-- ==== Sys2Proof/Machine/Step.lean ====
section
/-! DEFINITION. The step of the machine: one `step` transaction whose inputs the state lines up or leaves free. -/

namespace Sys2Proof.Machine

/-- One step (30_encoding.md R81): take the inputs of the transaction, then run it. -/
def step (s : State) : Host.Outcome State Fault Refusal := stepWith s.nextInput s.takeInput

/-- The machine with an instruction stored where the next step fetches (log entry 12). -/
def State.withFetchWord (s : State) (nbits w : Nat) : State := s.placeWord s.pc.toNat (tableWord nbits w)

end Sys2Proof.Machine
end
⁂
Tally the lines of the listing above that include the word "inputs". Answer with the number alone.

◆ **ANSWER TO THE EXERCISE**
2